Copy every line of the records below where the word "dropHandle" occurs.
--- EXERCISE MATERIALS ---
-- ==== Sys2Proof/Laws/FramesD.lean ====
section
/-! SUPPORT. Frames of the operations, part 4 of 4, in the order of the files that define them: the fields of the state that each leaves as
they were. -/

set_option linter.all false

namespace Sys2Proof.Machine
open Sys2Proof

@[simp] theorem State.snoop_frame (s : State) (line : ℕ) (a : ℕ) (k : TxnKind) :
    (s.snoop line a k).time = s.time ∧ (s.snoop line a k).draws = s.draws ∧ (s.snoop line a k).tx = s.tx ∧
    (s.snoop line a k).pending = s.pending ∧ (s.snoop line a k).held = s.held ∧ (s.snoop line a k).latch = s.latch ∧
    (s.snoop line a k).fns = s.fns ∧ (s.snoop line a k).pce = s.pce ∧ (s.snoop line a k).boot = s.boot ∧ (s.snoop line a k).pow = s.pow ∧
    (s.snoop line a k).obs = s.obs ∧ (s.snoop line a k).ident = s.ident ∧ (s.snoop line a k).noc = s.noc ∧ (s.snoop line a k).ms = s.ms ∧
    (s.snoop line a k).ports = s.ports ∧ (s.snoop line a k).torus = s.torus ∧ (s.snoop line a k).sites = s.sites ∧
    (s.snoop line a k).sec = s.sec ∧ (s.snoop line a k).sdg = s.sdg ∧ (s.snoop line a k).groups = s.groups ∧
    (s.snoop line a k).mem = s.mem ∧ (s.snoop line a k).poison = s.poison ∧ (s.snoop line a k).flash = s.flash := by
  unfold State.snoop; (repeat' split) <;> simp

@[simp] theorem State.settleLost_frame (s : State) (line : ℕ) (t : CohTxn) :
    (s.settleLost line t).1.time = s.time ∧ (s.settleLost line t).1.draws = s.draws ∧ (s.settleLost line t).1.pending = s.pending ∧
    (s.settleLost line t).1.held = s.held ∧ (s.settleLost line t).1.latch = s.latch ∧ (s.settleLost line t).1.pow = s.pow ∧
    (s.settleLost line t).1.ident = s.ident ∧ (s.settleLost line t).1.noc = s.noc ∧ (s.settleLost line t).1.ports = s.ports ∧
    (s.settleLost line t).1.torus = s.torus ∧ (s.settleLost line t).1.sec = s.sec ∧ (s.settleLost line t).1.flash = s.flash := by
  unfold State.settleLost; (repeat' split) <;> simp

@[simp] theorem State.tryGrant_frame (s : State) (line : ℕ) :
    (s.tryGrant line).time = s.time ∧ (s.tryGrant line).draws = s.draws ∧ (s.tryGrant line).pending = s.pending ∧
    (s.tryGrant line).held = s.held ∧ (s.tryGrant line).latch = s.latch ∧ (s.tryGrant line).pow = s.pow ∧
    (s.tryGrant line).ident = s.ident ∧ (s.tryGrant line).noc = s.noc ∧ (s.tryGrant line).ports = s.ports ∧
    (s.tryGrant line).torus = s.torus ∧ (s.tryGrant line).sec = s.sec ∧ (s.tryGrant line).flash = s.flash := by
  unfold State.tryGrant; (repeat' split) <;> simp

@[simp] theorem State.unlock_frame (s : State) (line : ℕ) :
    (s.unlock line).time = s.time ∧ (s.unlock line).draws = s.draws ∧ (s.unlock line).pending = s.pending ∧ (s.unlock line).hub = s.hub ∧
    (s.unlock line).held = s.held ∧ (s.unlock line).latch = s.latch ∧ (s.unlock line).fns = s.fns ∧ (s.unlock line).pce = s.pce ∧
    (s.unlock line).boot = s.boot ∧ (s.unlock line).pow = s.pow ∧ (s.unlock line).obs = s.obs ∧ (s.unlock line).ident = s.ident ∧
    (s.unlock line).noc = s.noc ∧ (s.unlock line).ms = s.ms ∧ (s.unlock line).ports = s.ports ∧ (s.unlock line).torus = s.torus ∧
    (s.unlock line).sites = s.sites ∧ (s.unlock line).sec = s.sec ∧ (s.unlock line).sdg = s.sdg ∧ (s.unlock line).groups = s.groups ∧
    (s.unlock line).mem = s.mem ∧ (s.unlock line).poison = s.poison ∧ (s.unlock line).flash = s.flash := by
  unfold State.unlock
  dsimp only
  (repeat' split) <;> (repeat' apply And.intro) <;> (try simp) <;> (try apply foldl_keep) <;> intros <;> (repeat' split) <;> simp_all

@[simp] theorem State.txnDone_frame (s : State) (line : ℕ) (t : CohTxn) :
    (s.txnDone line t).time = s.time ∧ (s.txnDone line t).draws = s.draws ∧ (s.txnDone line t).pending = s.pending ∧
    (s.txnDone line t).held = s.held ∧ (s.txnDone line t).latch = s.latch ∧ (s.txnDone line t).fns = s.fns ∧
    (s.txnDone line t).pce = s.pce ∧ (s.txnDone line t).boot = s.boot ∧ (s.txnDone line t).pow = s.pow ∧ (s.txnDone line t).obs = s.obs ∧
    (s.txnDone line t).ident = s.ident ∧ (s.txnDone line t).noc = s.noc ∧ (s.txnDone line t).ms = s.ms ∧
    (s.txnDone line t).ports = s.ports ∧ (s.txnDone line t).torus = s.torus ∧ (s.txnDone line t).sites = s.sites ∧
    (s.txnDone line t).sec = s.sec ∧ (s.txnDone line t).sdg = s.sdg ∧ (s.txnDone line t).groups = s.groups ∧
    (s.txnDone line t).mem = s.mem ∧ (s.txnDone line t).poison = s.poison ∧ (s.txnDone line t).flash = s.flash := by
  simp [State.txnDone]

@[simp] theorem State.pushData_frame (s : State) (line : ℕ) (data : List Byte) (poison : Bool) :
    (s.pushData line data poison).time = s.time ∧ (s.pushData line data poison).draws = s.draws ∧
    (s.pushData line data poison).pending = s.pending ∧ (s.pushData line data poison).held = s.held ∧
    (s.pushData line data poison).latch = s.latch ∧ (s.pushData line data poison).pow = s.pow ∧
    (s.pushData line data poison).ident = s.ident ∧ (s.pushData line data poison).noc = s.noc ∧
    (s.pushData line data poison).ports = s.ports ∧ (s.pushData line data poison).torus = s.torus ∧
    (s.pushData line data poison).sec = s.sec ∧ (s.pushData line data poison).flash = s.flash := by
  simp [State.pushData]

@[simp] theorem State.writebackData_frame (s : State) (line : ℕ) (t : CohTxn) (data : List Byte) (poison : Bool) :
    (s.writebackData line t data poison).time = s.time ∧ (s.writebackData line t data poison).draws = s.draws ∧
    (s.writebackData line t data poison).pending = s.pending ∧ (s.writebackData line t data poison).held = s.held ∧
    (s.writebackData line t data poison).latch = s.latch ∧ (s.writebackData line t data poison).fns = s.fns ∧
    (s.writebackData line t data poison).pce = s.pce ∧ (s.writebackData line t data poison).boot = s.boot ∧
    (s.writebackData line t data poison).pow = s.pow ∧ (s.writebackData line t data poison).obs = s.obs ∧
    (s.writebackData line t data poison).ident = s.ident ∧ (s.writebackData line t data poison).noc = s.noc ∧
    (s.writebackData line t data poison).ports = s.ports ∧ (s.writebackData line t data poison).torus = s.torus ∧
    (s.writebackData line t data poison).sites = s.sites ∧ (s.writebackData line t data poison).sec = s.sec ∧
    (s.writebackData line t data poison).sdg = s.sdg ∧ (s.writebackData line t data poison).groups = s.groups ∧
    (s.writebackData line t data poison).flash = s.flash := by
  simp [State.writebackData]

@[simp] theorem State.noteLanes_frame (s : State) (p : ℕ) :
    (s.noteLanes p).time = s.time ∧ (s.noteLanes p).draws = s.draws ∧ (s.noteLanes p).tx = s.tx ∧ (s.noteLanes p).pending = s.pending ∧
    (s.noteLanes p).held = s.held ∧ (s.noteLanes p).latch = s.latch ∧ (s.noteLanes p).fns = s.fns ∧ (s.noteLanes p).pce = s.pce ∧
    (s.noteLanes p).boot = s.boot ∧ (s.noteLanes p).pow = s.pow ∧ (s.noteLanes p).obs = s.obs ∧ (s.noteLanes p).ident = s.ident ∧
    (s.noteLanes p).noc = s.noc ∧ (s.noteLanes p).lines = s.lines ∧ (s.noteLanes p).ms = s.ms ∧ (s.noteLanes p).ports = s.ports ∧
    (s.noteLanes p).torus = s.torus ∧ (s.noteLanes p).sites = s.sites ∧ (s.noteLanes p).sec = s.sec ∧ (s.noteLanes p).sdg = s.sdg ∧
    (s.noteLanes p).groups = s.groups ∧ (s.noteLanes p).mem = s.mem ∧ (s.noteLanes p).poison = s.poison ∧
    (s.noteLanes p).flash = s.flash := by
  simp [State.noteLanes]

@[simp] theorem State.fenceLane_frame (s : State) (p : ℕ) (l : ℕ) (cause : ℕ) :
    (s.fenceLane p l cause).time = s.time ∧ (s.fenceLane p l cause).draws = s.draws ∧ (s.fenceLane p l cause).tx = s.tx ∧
    (s.fenceLane p l cause).pending = s.pending ∧ (s.fenceLane p l cause).held = s.held ∧ (s.fenceLane p l cause).latch = s.latch ∧
    (s.fenceLane p l cause).fns = s.fns ∧ (s.fenceLane p l cause).pce = s.pce ∧ (s.fenceLane p l cause).boot = s.boot ∧
    (s.fenceLane p l cause).pow = s.pow ∧ (s.fenceLane p l cause).obs = s.obs ∧ (s.fenceLane p l cause).ident = s.ident ∧
    (s.fenceLane p l cause).lines = s.lines ∧ (s.fenceLane p l cause).ms = s.ms ∧ (s.fenceLane p l cause).ports = s.ports ∧
    (s.fenceLane p l cause).torus = s.torus ∧ (s.fenceLane p l cause).sites = s.sites ∧ (s.fenceLane p l cause).sec = s.sec ∧
    (s.fenceLane p l cause).groups = s.groups ∧ (s.fenceLane p l cause).mem = s.mem ∧ (s.fenceLane p l cause).poison = s.poison ∧
    (s.fenceLane p l cause).flash = s.flash := by
  unfold State.fenceLane; (repeat' split) <;> simp

@[simp] theorem State.enterState_frame (s : State) (p : ℕ) (st : ℕ) :
    (s.enterState p st).time = s.time ∧ (s.enterState p st).draws = s.draws ∧ (s.enterState p st).pending = s.pending ∧
    (s.enterState p st).held = s.held ∧ (s.enterState p st).latch = s.latch ∧ (s.enterState p st).fns = s.fns ∧
    (s.enterState p st).boot = s.boot ∧ (s.enterState p st).pow = s.pow ∧ (s.enterState p st).obs = s.obs ∧
    (s.enterState p st).ident = s.ident ∧ (s.enterState p st).noc = s.noc ∧ (s.enterState p st).lines = s.lines ∧
    (s.enterState p st).ms = s.ms ∧ (s.enterState p st).sites = s.sites ∧ (s.enterState p st).sec = s.sec ∧
    (s.enterState p st).sdg = s.sdg ∧ (s.enterState p st).groups = s.groups ∧ (s.enterState p st).mem = s.mem ∧
    (s.enterState p st).poison = s.poison ∧ (s.enterState p st).flash = s.flash := by
  simp [State.enterState]
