@[simp] theorem State.write4_wf (s : State) (bar : Bar) (off : ℕ) (v : ℕ) (hw : Memory.wf (s).mem = true) :
    Memory.wf ((State.write4 s bar off v)).mem = true := by
  unfold State.write4
  (repeat' split) <;> simp [hw]

@[simp] theorem State.write8_wf (s : State) (bar : Bar) (off : ℕ) (v : ℕ) (hw : Memory.wf (s).mem = true) :
    Memory.wf ((State.write8 s bar off v)).mem = true := by
  unfold State.write8
  (repeat' split) <;> simp [hw]

@[simp] theorem State.hostWrite_wf (s : State) (bar : Bar) (off : ℕ) (wide : Bool) (v : ℕ) (hw : Memory.wf (s).mem = true) :
    Memory.wf ((State.hostWrite s bar off wide v)).mem = true := by
  simp [State.hostWrite, hw]

@[simp] theorem State.firmware_wf (s : State) (hw : Memory.wf (s).mem = true) :
    Memory.wf ((State.firmware s)).mem = true := by
  simp [State.firmware, hw]

@[simp] theorem State.tick_wf (s : State) (hw : Memory.wf (s).mem = true) :
    Memory.wf ((State.tick s)).mem = true := by
  simp [State.tick, hw]

@[simp] theorem State.flashPut_flashWf (s : State) (a : ℕ) (bs : List Byte) (hw : flashWf (s).flash = true) :
    flashWf ((State.flashPut s a bs)).flash = true := by
  simp [State.flashPut, hw]

@[simp] theorem State.eraseFlash_flashWf (s : State) (a : ℕ) (n : ℕ) (hw : flashWf (s).flash = true) :
    flashWf ((State.eraseFlash s a n)).flash = true := by
  simp [State.eraseFlash, hw]

@[simp] theorem State.appendEpoch_flashWf (s : State) (e : EpochRec) (hw : flashWf (s).flash = true) :
    flashWf ((State.appendEpoch s e)).flash = true := by
  unfold State.appendEpoch
  dsimp only
  (repeat' split) <;> simp [hw]

@[simp] theorem State.coldStep3_flashWf (s : State) (hw : flashWf (s).flash = true) :
    flashWf ((State.coldStep3 s)).flash = true := by
  unfold State.coldStep3
  dsimp only
  (repeat' split) <;> simp [hw]

@[simp] theorem State.bootStep2_flashWf (s : State) (next : State → State) (hw : flashWf (s).flash = true)
  (hk : ∀ s, flashWf (s).flash = true → flashWf (next s).flash = true) :
    flashWf (s.bootStep2 next).flash = true := by
  unfold State.bootStep2
  extract_lets s1 s2 s3 s4
  have e : flashWf (s4).flash = true := by simp [s4, s3, s2, s1, hw]
  split
  · simp [e]
  · split
    · exact e
    · exact hk _ e

@[simp] theorem State.startCold_flashWf (s : State) (cause : ℕ) (promoted : Bool) (power : Bool) (hw : flashWf (s).flash = true) :
    flashWf ((State.startCold s cause promoted power)).flash = true := by
  unfold State.startCold
  split
  · exact hw
  · exact State.bootStep2_flashWf _ _ (by simp [hw]) (fun s h => State.coldStep3_flashWf s h)

@[simp] theorem State.startWarm_flashWf (s : State) (cause : ℕ) (hw : flashWf (s).flash = true) :
    flashWf ((State.startWarm s cause)).flash = true := by
  simp [State.startWarm, hw]

@[simp] theorem State.insn_flashWf (s : State) (t : Thr) (grd : BitVec 5) (vec : Bool) (legal : Bool) (xs : List ℕ) (vs : List ℕ)
  (k : Grp → Thread → State) (hw : flashWf (s).flash = true) (hk : ∀ g th, flashWf (k g th).flash = true) :
    flashWf (s.insn t grd vec legal xs vs k).flash = true := by
  unfold State.insn
  (repeat' split) <;> simp [hw, hk]

@[simp] theorem State.atHurdle_flashWf (s : State) (t : Thr) (g : Grp) (th : Thread) (scope : ℕ) (id : ℕ) (k : ℕ → State)
  (hw : flashWf (s).flash = true) (hk : ∀ n, flashWf (k n).flash = true) :
    flashWf (s.atHurdle t g th scope id k).flash = true := by
  unfold State.atHurdle
  (repeat' split) <;> simp [hw, hk]

@[simp] theorem State.withTile_flashWf (s : State) (t : Thr) (g : Grp) (tile : ℕ) (k : State) (hw : flashWf (s).flash = true)
  (hk : flashWf (k).flash = true) :
    flashWf (s.withTile t g tile k).flash = true := by
  unfold State.withTile
  (repeat' split) <;> simp [hw, hk]

@[simp] theorem State.reqArrive_flashWf (s : State) (q : ReqFlit) (op : ℕ) (left : ℕ) (write : Bool) (access : ℕ) (k : State → State)
  (hw : flashWf (s).flash = true) (hk : ∀ s, flashWf (s).flash = true → flashWf (k s).flash = true) :
    flashWf (s.reqArrive q op left write access k).flash = true := by
  unfold State.reqArrive
  dsimp only
  (repeat' split) <;> simp [hw, hk]

@[simp] theorem State.newEpoch_flashWf (s : State) (hw : flashWf (s).flash = true) :
    flashWf ((State.newEpoch s)).flash = true := by
  simp [State.newEpoch, hw]

@[simp] theorem State.advance_flashWf (s : State) (hw : flashWf (s).flash = true) :
    flashWf ((State.advance s)).flash = true := by
  simp [State.advance, hw]

@[simp] theorem State.siteDone_flashWf (s : State) (site : ℕ) (hw : flashWf (s).flash = true) :
    flashWf ((State.siteDone s site)).flash = true := by
  simp [State.siteDone, hw]

@[simp] theorem State.fenceSite_flashWf (s : State) (n : ℕ) (hw : flashWf (s).flash = true) :
    flashWf ((State.fenceSite s n)).flash = true := by
  unfold State.fenceSite
  dsimp only
  (repeat' split) <;> simp [hw]

@[simp] theorem State.mismatch_flashWf (s : State) (n : ℕ) (hw : flashWf (s).flash = true) :
    flashWf ((State.mismatch s n)).flash = true := by
  simp [State.mismatch, hw]

@[simp] theorem State.checkPair_flashWf (s : State) (n : ℕ) (hw : flashWf (s).flash = true) :
    flashWf ((State.checkPair s n)).flash = true := by
  unfold State.checkPair
  (repeat' split) <;> simp [hw]

@[simp] theorem State.bringUp_flashWf (s : State) (n : ℕ) (hw : flashWf (s).flash = true) :
    flashWf ((State.bringUp s n)).flash = true := by
  simp [State.bringUp, hw]

@[simp] theorem State.afterMeasures_flashWf (s : State) (n : ℕ) (hw : flashWf (s).flash = true) :
    flashWf ((State.afterMeasures s n)).flash = true := by
  simp [State.afterMeasures, hw]

@[simp] theorem State.siteHeat_flashWf (s : State) (n : ℕ) (temp : ℕ) (overBudget : Bool) (hw : flashWf (s).flash = true) :
    flashWf ((State.siteHeat s n temp overBudget)).flash = true := by
  simp [State.siteHeat, hw]

@[simp] theorem State.tagFail_flashWf (s : State) (n : ℕ) (tag : ℕ) (w : DataFor) (hw : flashWf (s).flash = true) :
    flashWf ((State.tagFail s n tag w)).flash = true := by
  unfold State.tagFail
  cases w with
  | win q =>
    dsimp only
    (repeat' split) <;> simp [hw]
  | dma =>
    dsimp only
    split
    · exact State.fenceSite_flashWf _ _ (foldl_flashWf _ _ _ (fun s x hs => by split <;> (try split) <;> simp [hs]) (by simp [hw]))
    · exact foldl_flashWf _ _ _ (fun s x hs => by split <;> (try split) <;> simp [hs]) (by simp [hw])
  | _ =>
    dsimp only
    split <;> simp [hw]

@[simp] theorem State.beginTrans_flashWf (s : State) (t : Trans) (tok : List Byte) (hw : flashWf (s).flash = true) :
    flashWf ((State.beginTrans s t tok)).flash = true := by
  simp [State.beginTrans, hw]
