/-- Settles O11: begin, copy, commit and unload as the model's operations say. -/
theorem loadRecords : Obligations.LoadRecords := by
  refine ⟨fun s fn e j h hbusy => ?_, fun s fn e j h hbusy => ?_, fun s fn e j image h hj hrun hbusy hst hout hearlier himage hh => ?_,
    fun s fn e j h hearlier => ?_⟩
  · obtain ⟨u, hu, hrest⟩ := State.beginLoad_of_ready h hbusy
    exact ⟨u, congrArg Host.Outcome.next hu, hrest⟩
  · obtain ⟨u, hu, hrest⟩ := State.beginLoad_of_ready h hbusy
    exact ⟨u, congrArg Host.Outcome.next hu, hrest⟩
  · obtain ⟨img, k, i, hcommit⟩ := State.commitLoad_eq (e := e) (image := image) hh
    have hfn := ((s.placeImage fn j.record image h).modFn fn
      (fun f => f.noteLoaded j.record (s.loadDigest j.record image) h)).fn_pushAudit_eq fn img
    have hnext := ((s.placeImage fn j.record image h).modFn fn
      (fun f => f.noteLoaded j.record (s.loadDigest j.record image) h)).auditNext_pushAudit fn img
    rw [State.fn_modFn_self, State.fn_placeImage] at hfn hnext
    refine ⟨_, congrArg Host.Outcome.next (Eq.trans ?_ hcommit), ?_, by simp, ?_⟩
    · simp [hj, hrun, hbusy, hst, hout, hearlier, himage]
    · rw [State.fn_modFn_self, (Fn.addCompletion_keeps ..).1, congrArg Fn.handles hfn]
      exact SMap.find_set_self ..
    · rw [State.fn_modFn_self, (Fn.addCompletion_keeps ..).2]
      exact hnext
  · obtain ⟨hj, -, hst, hout, -⟩ := State.of_open (State.open_of_loadReady h)
    obtain ⟨v, hfns, hmem, hflash, hexec⟩ := exec_unload h hearlier
    have hfn : ((v.modFn fn (fun f => f.dropHandle (fieldAt j.record 32 4))).dropNodes fn).fn fn =
        (s.fn fn).dropHandle (fieldAt j.record 32 4) := by
      rw [State.fn_dropNodes, State.fn_modFn_self, State.fn_congr hfns]
    have hj' : ((v.modFn fn (fun f => f.dropHandle (fieldAt j.record 32 4))).dropNodes fn).entry fn e = some j := by
      rw [State.entry, hfn]
      exact hj
    refine ⟨_, hexec, ?_, State.entry_decide hj' hst hout (by decide) 0, by simpa using hmem, by simpa using hflash⟩
    rw [State.fn_decide_eq hj' hst hout (by decide), hfn]
    exact SMap.find_del_self ..

end

end Sys2Proof.Machine
end

section
/-! SUPPORT. Directory records and the rebuild of a bucket's entry (R271 to R277). -/

namespace Sys2Proof.Machine
open Sys2Proof Sys2Proof.Claims

theorem State.entry_fnSetN (s : State) (fn off v m a : Nat) : (s.fnSetN fn off v).entry m a = s.entry m a := by
  by_cases hm : m = fn
  · subst hm
    rw [State.entry, State.fnSetN, State.fn_modFn_self]
    rfl
  · rw [State.entry, State.fnSetN, State.fn_modFn_other _ _ _ _ hm]
    rfl
theorem State.entry_fnCount (s : State) (fn off n m a : Nat) : (s.fnCount fn off n).entry m a = s.entry m a :=
  State.entry_fnSetN ..
theorem State.entry_congr {s t : State} (h : t.fns = s.fns) (m a : Nat) : t.entry m a = s.entry m a := by
  rw [State.entry, State.fn_congr h]
  rfl

theorem State.dirEntry_of_find {s : State} {b : Nat} {en : DirEntry} (h : s.ms.dir.find b = some en) (fn : Nat) :
    s.dirEntry fn b = en := by
  rw [State.dirEntry, h]
theorem State.dirEntry_setDir (s : State) (b : Nat) (en : DirEntry) (fn : Nat) : (s.setDir b en).dirEntry fn b = en :=
  State.dirEntry_of_find (SMap.find_set_self ..) fn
---
= OUTPUT =
    have hfn : ((v.modFn fn (fun f => f.dropHandle (fieldAt j.record 32 4))).dropNodes fn).fn fn =
        (s.fn fn).dropHandle (fieldAt j.record 32 4) := by
    have hj' : ((v.modFn fn (fun f => f.dropHandle (fieldAt j.record 32 4))).dropNodes fn).entry fn e = some j := by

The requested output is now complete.